Train Page
Route: /train/:jobId — Source: ui/src/pages/TrainPage.tsx
Configure and launch YOLO26 training runs against a finished labeling job. Live logs stream from the trainer worker over WebSocket.

Dataset quality pre-flight
Before you see the config form, the Train page pulls a dataset quality report from GET /api/v1/train/dataset-stats/{job_id} and renders it above the configuration. Catching a bad dataset here is cheaper than waiting an hour for a run to finish with poor metrics.
What it shows:
- Hero stats — annotated frames / total frames, total annotations, class count, and the imbalance ratio (
max_class_count / min_class_count). Imbalance ≥5× is highlighted in the warning color. - Class balance bars — one row per class with raw counts and percentage share, sorted by frequency. A 10× imbalance between
potholeandmanhole_coveris immediately visible. - Warnings — concrete, actionable lines generated server-side from the stats. Examples:
- "Only 42 annotated frames. Aim for 100+ per class for reliable training."
- "Class imbalance 18× between 'pothole' and 'streetlight'. Collect more rare-class examples or use class weights."
- "38% of objects are smaller than 1% of the frame. Training at 1280px is recommended so detail survives the backbone."
- "Rarest class has only 4 instance(s). YOLO needs at least ~10–20 per class to learn it."
- Recommended settings — a one-line summary of the variant / epochs / batch / imgsz / augmentation the server would pick for a dataset this shape. Click Apply recommended to copy those values into the configuration form.
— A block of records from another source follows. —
/-- Settles O18: the Grabber's operation by its phase; the Tracker's, issued or gone on with, and the
response it takes. -/
theorem sequencerRunsThePhasesOperation : Obligations.SequencerRunsThePhasesOperation := by
  refine ⟨fun s u d es h hu ho => ?_, fun s j d es ph i h hj ho hph hi => ?_,
    fun s j o d es h hj ho hc => ?_, fun q j => takeResponse_of_outstanding,
    fun q j l p e hj ho hr => ?_⟩
  · exact (step_advance_grb h hu ho).trans (loopStep_eq _ u)
  · have hop : cycleOp (BitVec.ofNat 8 j) (s.tracker j).cyc.ph = some i := by
      simp only [List.mem_cons, Prod.mk.injEq, List.not_mem_nil, or_false] at hi
      rw [hph]
      rcases hi with ⟨rfl, rfl⟩ | ⟨rfl, rfl⟩ | ⟨rfl, rfl⟩ | ⟨rfl, rfl⟩ | ⟨rfl, rfl⟩ | ⟨rfl, rfl⟩ <;> rfl
    exact (step_advance_trk h hj ho).trans (cycleStep_of_cycleOp hop)
  · rw [step_advance h (decide_eq_true hj)]
    unfold advance
    rw [show State.outstanding { s with script := es, inp := ⟨.trk j, s.inp.payload, d⟩ } = some o
      from ho]
    exact resume_of_inCycle o rfl hc
  · intro k c inLock
    refine ⟨cycleAfter inLock e c, trailAfter q.cfg.trailN c.ph e k.filtTrail, ?_, ?_,
      trailAfter_of_other, ?_, ?_, ?_, ?_, fun h => cycleAfter_correct _ h e, ?_, ?_⟩
    · rw [takeResponse_of_last ho hr, modTracker_eq_set hj]
      rfl
    · rintro x y h rfl
      rw [h, trailAfter_predict]
    · rintro v h rfl
      exact cycleAfter_rest _ h v
    · rintro r h rfl
      exact cycleAfter_lock _ h r
    · rintro t i h rfl
      exact cycleAfter_decode _ h t i
    · rintro r h rfl
      exact cycleAfter_unlock _ h r
    · rintro r h rfl
      exact cycleAfter_predict _ h r
    · rintro code info h rfl
      exact cycleAfter_fault _ h code info

end Sys2Proof.Machine
end

section
/-! PROOFS. An ENQ that waits ends in every weakly fair run (41_grabber_relay.md R169; 20_memory.md R78):
its Grabber is enabled as long as it waits, and the only step it can take is to end. -/

namespace Sys2Proof.Machine

/-! ## Whose operation a step moves -/

/-- The image reads of a Tracker are on no port. -/
theorem readImage_outstandingOf {j : Nat} {ns : List Nat} {r t : State}
    (h : readImage j ns r = .next t) (q : Port) : t.outstandingOf q = r.outstandingOf q :=
  readImage_next (Inv := fun x => x.outstandingOf q = r.outstandingOf q) (fun _ _ _ => id) (fun _ => id)
    rfl h

/-- An operation or a Tracker's own step moves no other port's operation. -/
theorem StepKind.outstandingOf_of_ne {r t : State} (k : StepKind r t) {q : Port} (hq : q ≠ r.inp.port) :
    t.outstandingOf q = r.outstandingOf q := by
  cases k with
  | idle h => rw [h]
  | raised c i h => rw [h, outstandingOf_raise, if_neg hq]
  | viewByte v o b hv h => rw [h, outstandingOf_respond, if_neg hq]
  | op i hi h => exact (oneResponsePerOperation i r t h).2 q hq
  | cycleOp j i x hp ho hx h =>
    have hxq := (oneResponsePerOperation i r x hx).2 q hq
    rcases h with rfl | ⟨e, -, -, rfl⟩ <;> exact hxq
  | image j hp ho hi h => exact readImage_outstandingOf h q
  | detect j hp ho hi h => rw [h]; rfl
  | output j hp ho hi h => rw [h]; rfl

/-- A step moves the operation of the event's port only (30_encoding.md R106). -/
theorem step_outstandingOf_of_ne {s t : State} (h : step s = .next t) {q : Port} (hq : q ≠ s.nextPort) :
    t.outstandingOf q = s.outstandingOf q := by
  obtain ⟨r, ⟨_, _, _, rfl⟩, rfl | ⟨hp, k⟩⟩ := step_next h
  · rfl
  · exact k.outstandingOf_of_ne (hp ▸ hq)

/-- An event on a Grabber's port that has an operation outstanding does nothing, or goes on with that
operation (30_encoding.md R106). -/
theorem step_given_of_busy {s t : State} {e : Event} {i : Nat} {o : Pending}
    (ho : s.outstandingOf (.grb i) = some o) (he : eventPort e = .grb i)
    (h : step (s.given e) = .next t) :
    idleBetween s t ∨
      ∃ d, exec o.instr { s with script := [], inp := ⟨.grb i, o.payload, d⟩ } = .next t := by
  obtain ⟨issued, goesOn⟩ := busyPortGoesOnWithItsOperation (s.given e) (.grb i) o [] ho
  cases e with
  | issue p cw pl d =>
    obtain rfl : p = .grb i := he
    obtain rfl := Host.Outcome.next.inj ((issued cw pl d rfl).symm.trans h)
    exact .inl (idleBetween_event s [] s.clock s.inp)
  | advance p d =>
    obtain rfl : p = .grb i := he
    by_cases hp : portExists s.cfg (.grb i) = true
    · exact .inr ⟨d, (goesOn d rfl hp rfl).symm.trans h⟩
    · rw [step_given] at h
      obtain rfl := Host.Outcome.next.inj ((if_neg hp).symm.trans h)
      exact .inl (idleBetween_event s [] s.clock s.inp)
  | viewRead p v x =>
    obtain rfl : p = .grb i := he
    have hb : State.portIdle { s with script := [] } (.grb i) = false := by
      simp [State.portIdle, show State.outstandingOf { s with script := [] } (.grb i) = some o from ho]
    rw [step_given] at h
    simp only [runEvent, hb, Bool.false_and] at h
    obtain rfl := Host.Outcome.next.inj h
    exact .inl (idleBetween_event s [] s.clock s.inp)
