-- ==== Sys2Proof/Machine/Chaining.lean ====
section
/-! DEFINITION. The session commands (42_chaining.md): ENC_START, ENC_BLOCK, DEC_START, DEC_BLOCK. Each checks for
errors before it writes anything (60_exceptions.md R204, R205). -/

namespace Sys2Proof.Machine

/-- The IV is the feedback value and the stream's first block (R149). -/
def openEncrypt (iv : BitVec 64) (s : State) : State :=
  { clearError s with fb := iv, dout := iv, mode := .enc }

/-- ENC_START (R149). With `rng` the IV is one draw; a source that never answers leaves the command stuck (I12). -/
def execEncStart (src : IvSrc) (s : State) : Result :=
  match src with
  | .din => .next (openEncrypt s.ldin s)
  | .rng => if s.params.rngReady then .next (openEncrypt (drawValue s) (drawTaken s)) else .fault .drawUnanswered

/-- ENC_BLOCK (R150): pad, XOR with the feedback value, cascade; a short slice is the last one. -/
def execEncBlock (len : Nat) (s : State) : Result :=
  if s.mode ≠ .enc then .next (recordError .sequence s)
  else
    let c := cascadeEnc s.params.tables (padReg s.ldin len ^^^ s.fb)
    .next (countStages 3 { s with dout := c, fb := c, mode := if len < 8 then .encClosed else s.mode })

/-- DEC_START (R151): ERR is cleared before the length check. -/
def execDecStart (len : Nat) (s : State) : Result :=
  if len < 8 then .next (recordError .truncatedInput (clearError s))
  else .next { clearError s with fb := s.ldin, mode := .dec }

/-- DEC_BLOCK (R152): reverse cascade, then XOR; the feedback value becomes the ciphertext. -/
def execDecBlock (len : Nat) (s : State) : Result :=
  if s.mode ≠ .dec then .next (recordError .sequence s)
  else if len < 8 then .next (recordError .lengthMismatch s)
  else .next (countStages 3 { s with dout := cascadeDec s.params.tables s.ldin ^^^ s.fb, fb := s.ldin })

end Sys2Proof.Machine
end

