-- ==== Sys2Proof/Machine/Dispatch.lean ====
section
/-! DEFINITION. One arm for each command: `Execute` of 70_reset_and_hazards.md R234 on a decoded word. -/

namespace Sys2Proof.Machine

def exec (i : Instr) (s : State) : Host.Outcome State Fault Refusal :=
  match i with
  | .nop => Sys2Proof.Machine.execNop s
  | .encStart src => Sys2Proof.Machine.execEncStart src s
  | .encBlock len => Sys2Proof.Machine.execEncBlock len s
  | .decStart len => Sys2Proof.Machine.execDecStart len s
  | .decBlock len => Sys2Proof.Machine.execDecBlock len s
  | .abort => Sys2Proof.Machine.execAbort s
  | .perm table => Sys2Proof.Machine.execPerm table s
  | .fwd key => Sys2Proof.Machine.execFwd key s
  | .rev key => Sys2Proof.Machine.execRev key s
  | .cenc => Sys2Proof.Machine.execCenc s
  | .cdec => Sys2Proof.Machine.execCdec s

end Sys2Proof.Machine
end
The recommendations are dataset-size aware: under 50 frames gets yolo26n + aggressive augmentation + 150 epochs; 200–1000 gets yolo26s + standard; 1000+ gets yolo26m. imgsz bumps to 1280 when the small-object ratio is ≥25%.
Configuration
| Field | Notes |
|---|---|
| Model | YOLO26 (yolo26n/s/m/l/x) — accuracy ↔ speed tradeoff |
| Task | Detection or segmentation |
| Pretrained | Start from COCO, Open Images, or a model already in your registry |
| Image size | 640 default; 1280 for small objects |
| Batch size | Auto if blank (Ultralytics picks based on VRAM) |
| Epochs | 50 is a sensible default; bump to 100+ for hard datasets |
| Augmentation preset | minimal / standard / aggressive |
| Learning rate | Auto by default; override for fine-tunes from a strong base |
The Standard preset is highlighted in the UI for a reason — it covers most cases. Pick aggressive only when you have lots of frames and want extra robustness.
Live progress
While a run is active, the page shows:
- Status badge —
queued,running,completed,failed,stopped - Epoch counter + progress bar with ETA
- Loss chart — box, cls, dfl losses streaming in
- Validation metrics — mAP@50 and mAP@50:95 per epoch
- Per-class performance card — precision / recall / mAP50 / mAP50-95 per class, populated from the Ultralytics validator. The metrics_streamer helper pulls
validator.metrics.box.{p, r, ap50, ap}every epoch and writes them underper_class/{class}/{metric}keys, which the UI reads directly. Final values are persisted intotraining_run.best_metricsaton_train_endso completed runs still show per-class breakdowns. - Live log tail with auto-scroll (toggle to pause)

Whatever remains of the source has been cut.